Consent to search a person does not require additional consent for every object found – also a good discussion on plain feel


In 2017, Sybil Brooks hired Jason Sebren to make repairs to a mobile home, allowing him to live in the mobile home in exchange. Unbeknownst to Brooks, Sebren invited Michael Buford and his wife to stay at the mobile home as well. Brooks and Sebren then had an argument and Sebren moved out. Brooks called the Pearl River Police Department to get Buford and his wife out of the home as well.

Police arrived and asked Buford for documentation showing that he was supposed to be at the home but he had nothing to produce. Officer Brad Winningham then asked Buford if he had any issues with being searched for anything illegal and he did not. Winningham conducted the search of Burford’s person and felt a can of smokeless tobacco.

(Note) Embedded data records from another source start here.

/-- A block's bytes as delivered when its code finds it good or corrects it (R201). -/
def State.blockBytes (s : State) (p b : Nat) : List Byte :=
  if s.blockErrs p b == [] then s.stackBytes p (64 * b) 64
  else
    let c := s.codeword p b
    match checkBlock c with
    | .corrected k v => codeBytes (c.set k (c.getD k 0 ^^^ v))
    | _ => codeBytes c

/-- The words of cached lines that hold bytes `off` to `off + len` - 1 are written with them (R222). A line holds no other bytes than the
stack's, so what it keeps of its own are the wrong bits of its words (R203). -/
def State.cacheWrite (s : State) (p off len : Nat) : State :=
  if s.cache.isEmpty then s else
  { s with cache := s.cache.map (fun x =>
      if x.1 / 1048576 != p then x
      else (x.1, { x.2 with flips := x.2.flips.filter (fun f =>
        let o := 256 * x.2.granule + 8 * f.1
        !(decide (off ≤ o) && decide (o < off + len))) })) }

/-- Store bytes in a stack with good check symbols, and in its cached lines; blocks covered whole lose their errors, others were corrected
first. -/
def State.pokeStack (s : State) (p off : Nat) (bytes : List Byte) : State :=
  let b0 := off / 64
  let n := ceilDiv (off % 64 + bytes.length) 64
  let clear {α : Type} (m : NMap α) : NMap α := if m.isEmpty then m else (List.range n).foldl (fun m j => mdel m (blockKey p (b0 + j))) m
  { s with stack := Memory.writeBytes s.stack (stackKey p) off bytes, stackErr := clear s.stackErr, odecc := clear s.odecc }.cacheWrite p
    (64 * b0) (64 * n)

/-- Count an uncorrectable block (R201, R504). -/
def State.hubUncorr (s : State) (p : Nat) : State := (s.cnt F.hubErrCnt_uncorrCnt p).penalize (576 + p) 16384

/-- Log an uncorrectable block: its stack is degraded (R232). -/
def State.hubLog (s : State) (p b kind : Nat) : State :=
  let s := if s.rd F.hubState_stackState p = 1 then s.wr F.hubState_stackState p 2 else s
  if s.on F.hubErrLog_valid p then s
  else (((s.wr F.hubErrLog_valid p 1).wr F.hubErrLog_kind p kind).wr F.hubErrLog_block p b).wr F.hubErrTime_time p s.now

/-- A read of one block from the stack: what the code finds is counted, with what the stack's own ECC corrected (R196, R201). Its bytes,
unless it is uncorrectable. -/
def State.checkedBlock (s : State) (p b : Nat) : Option (List Byte) × State :=
  let n := mget s.odecc (blockKey p b) 0
  let s1 := (s.cnt F.hubErrCnt2_odeccCnt p n).penalizeFine (576 + p) (16 * n)
  match s.blockSt p b with
  | .good => (some (s.blockBytes p b), s1)
  | .corrected _ _ => (some (s.blockBytes p b), (s1.cnt F.hubErrCnt_corrCnt p).penalize (576 + p) 4)
  | .bad => (none, s1.hubUncorr p)

/-- Read one block, and log it where it is uncorrectable. -/
def State.readBlock (s : State) (p b kind : Nat) : Option (List Byte) × State :=
  let r := s.checkedBlock p b
  (r.1, if r.1.isSome then r.2 else r.2.hubLog p b kind)

/-- Read a block, with the other copy to fall back on: pack and block of that copy (R219). The home block is rewritten with it. -/
def State.readBlockAlt (s : State) (p b kind : Nat) (alt : Option (Nat × Nat)) : Option (List Byte) × State :=
  let r := s.readBlock p b kind
  match r.1, alt with
  | none, some (q, c) =>
    let r2 := r.2.readBlock q c kind
    match r2.1 with
    | some bytes => (some bytes, (r2.2.pokeStack p (64 * b) bytes).cnt F.hubErrCnt_mirrorFix p)
    | none => (none, r2.2)
  | x, _ => (x, r.2)

/-- Write a range: blocks covered in part are read, corrected and merged (R202). False when such a block is uncorrectable; nothing is
written to it. -/
def State.writeStack (s : State) (p off : Nat) (bytes : List Byte) : Bool × State :=
  let b0 := off / 64
  let n := ceilDiv (off % 64 + bytes.length) 64
  (List.range n).foldl (fun (q : Bool × State) j =>
    let b := b0 + j
    let lo := max off (64 * b)
    let hi := min (off + bytes.length) (64 * b + 64)
    let part := (bytes.drop (lo - off)).take (hi - lo)
    if hi - lo = 64 then (q.1, q.2.pokeStack p lo part)
    else
      let r := q.2.readBlock p b 2
      match r.1 with
      | none => (false, r.2)
      | some old => (q.1, r.2.pokeStack p (64 * b) (old.take (lo - 64 * b) ++ part ++ old.drop (hi - 64 * b)))) (true, s)

/-! ### Cache lines (R220, R221) -/

def cacheSet (g : Nat) : Nat := (g % 16384) ^^^ (g / 16384 % 16384)
def cacheKey (p g w : Nat) : Nat := p * 1048576 + cacheSet g * 32 + w

/-- Ways of a granule's set that hold a line. -/
def State.cacheWays (s : State) (p g : Nat) : List (Nat × CacheLine) :=
  (List.range 24).filterMap (fun w => (mfind s.cache (cacheKey p g w)).map (fun l => (w, l)))

/-- A word of a line that holds a byte from `lo` to `hi` has more wrong bits than SECDED corrects (R203). -/
def CacheLine.spoilt (l : CacheLine) (lo hi : Nat) : Bool :=
  l.flips.any (fun f =>
    let o := 256 * l.granule + 8 * f.1
    decide (2 ≤ f.2) && decide (lo < o + 8) && decide (o < hi))

def State.cacheFind (s : State) (p g : Nat) : Option (Nat × CacheLine) := (s.cacheWays p g).find? (fun x => x.2.granule == g)

/-- A hit sets the re-reference value to 0; a prefetched line's first hit is counted. -/
def State.cacheHit (s : State) (p g w : Nat) (l : CacheLine) : State :=
  let s1 := { s with cache := mset s.cache (cacheKey p g w) { l with rrpv := 0, prefetched := false, hint := false } }
  let s2 := s1.cntW F.hubHits_hits p
  if l.prefetched then s2.cntW F.hubPfUsed_used p else s2

/-- An access to bytes `lo` to `hi` of a granule: whether a line delivers them. Single wrong bits are corrected on delivery; a line with an
uncorrectable error is invalidated and counted, and the access goes on to the stack (R203). -/
def State.cacheLook (s : State) (p g lo hi : Nat) : Bool × State :=
  match s.cacheFind p g with
  | none => (false, s)
  | some (w, l) =>
    if l.spoilt lo hi then (false, { s with cache := mdel s.cache (cacheKey p g w) }.cnt F.hubErrCnt2_cacheUncorr p |>.penalize (576 + p) 1024)
    else (true, s.cacheHit p g w l)

/-- Kinds of line of R221. -/
inductive FillKind where | codebook | normal | low | none | trained | hint
  deriving DecidableEq, Repr

/-- Insert a granule: into a free way, else the lowest way at 3, values of the set rising until there is one (R221). A trained prefetch
does not evict a line that a hint filled and nothing has hit (R224). -/
def State.cacheFill (s : State) (p g : Nat) (k : FillKind) : State :=
  if k = .none || (s.cacheFind p g).isSome then s
  else
    let ways := s.cacheWays p g
    let free := (List.range 24).find? (fun w => !ways.any (fun x => x.1 == w))
    let cand := if k = .trained then ways.filter (fun x => !(x.2.hint && x.2.prefetched)) else ways
    let top := cand.foldl (fun m x => max m x.2.rrpv) 0
    let line : CacheLine := { granule := g, rrpv := (if k = .codebook then 0 else if k = .low then 3 else 2),
                              prefetched := k = .trained || k = .hint, hint := k = .hint, codebook := k = .codebook }
    match free with
    | some w => { s with cache := mset s.cache (cacheKey p g w) line }
    | none =>
      match cand.find? (fun x => x.2.rrpv == top) with
      | none => s
      | some v =>
        let c1 := ways.foldl (fun c x => mset c (cacheKey p g x.1) { x.2 with rrpv := min 3 (x.2.rrpv + (3 - top)) }) s.cache
        let s1 := { s with cache := mset c1 (cacheKey p g v.1) line }
        if v.2.prefetched then s1.cntW F.hubPfWasted_wasted p else s1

He then opened the tobacco can and found methamphetamine. Buford was convicted as a habitual offender of possession of methamphetamine and sentenced to 16 years. Buford argued that he was illegally seized and that his consent to search did not include opening a tobacco can. MSC affirmed.


A.  Seizure of Buford

Mere police questioning does not constitute a seizure. The officers were engaged in a voluntary consensual encounter with Burford at a mobile home where he was not authorized. There was no illegal seizure of Buford.

B.  Consent

The scope of a person’s consent under the 4th amendment is reasonableness – what would a typical person have understood by the exchange between the officer and the suspect. In Florida v. Jimeno, 500 U.S. 248 (1991), the U.S. Supreme Court rejected the assertion that police must separately request permission to search each closed container found during a general search. Based on the facts, the opening of the can of tobacco based on Buford’s agreement to be searched was reasonable.

C.  Plain Feel

The MCOA stated in its appeal that the search of the can was also permissible via plain feel. The Mississippi Supreme Court noted that plain feel did not apply in this case as it was a consensual search. However, they went on to speak about plain feel and explained that if a police officer was conducting a Terry frisk and felt an object whose contour or mass makes its identity immediately apparent (probable cause) as contraband, that item could be seized under plain feel. The MSC then stated, “Officer Winningham could not have felt the smokeless tobacco can and determined that its identity was methamphetamine.”

A review of plain feel cases in Mississippi reveals that the MCOA in 2009 decided Anderson. In Anderson, MCOA found that the plain feel exception did not apply when an officer responding to an anonymous tip at a house about drug activity conducted a terry frisk of an individual and felt a pill bottle. It was only when the officer retrieved and examined the pill bottle that he saw contraband.

The MCOA noted in Anderson that a pill bottle is not contraband. The dissent in the Anderson case asked why the police officer’s knowledge about drugs being kept in a pill bottle would not have gone towards the probable cause. The MCOA majority response to that was as follows: there was no evidence that, through his experience, Deputy Truett had probable cause to suspect that a pill bottle contained narcotics. Deputy Truett merely testified that he had “felt a gazillion pill bottles.” He never testified that those “gazillion” pill bottles generally contained contraband.


I put the plain feel discussion in here because it is important that you have conversations with your prosecutor with respect to matchboxes and pill containers in the context of plain feel. One prosecutor might read the two cases above and believe you should not be opening cans or pill bottles pursuant to plain feel. Another prosecutor may argue that your particular facts are distinguishable from the cases above which provides probable cause to open the can or pill bottle.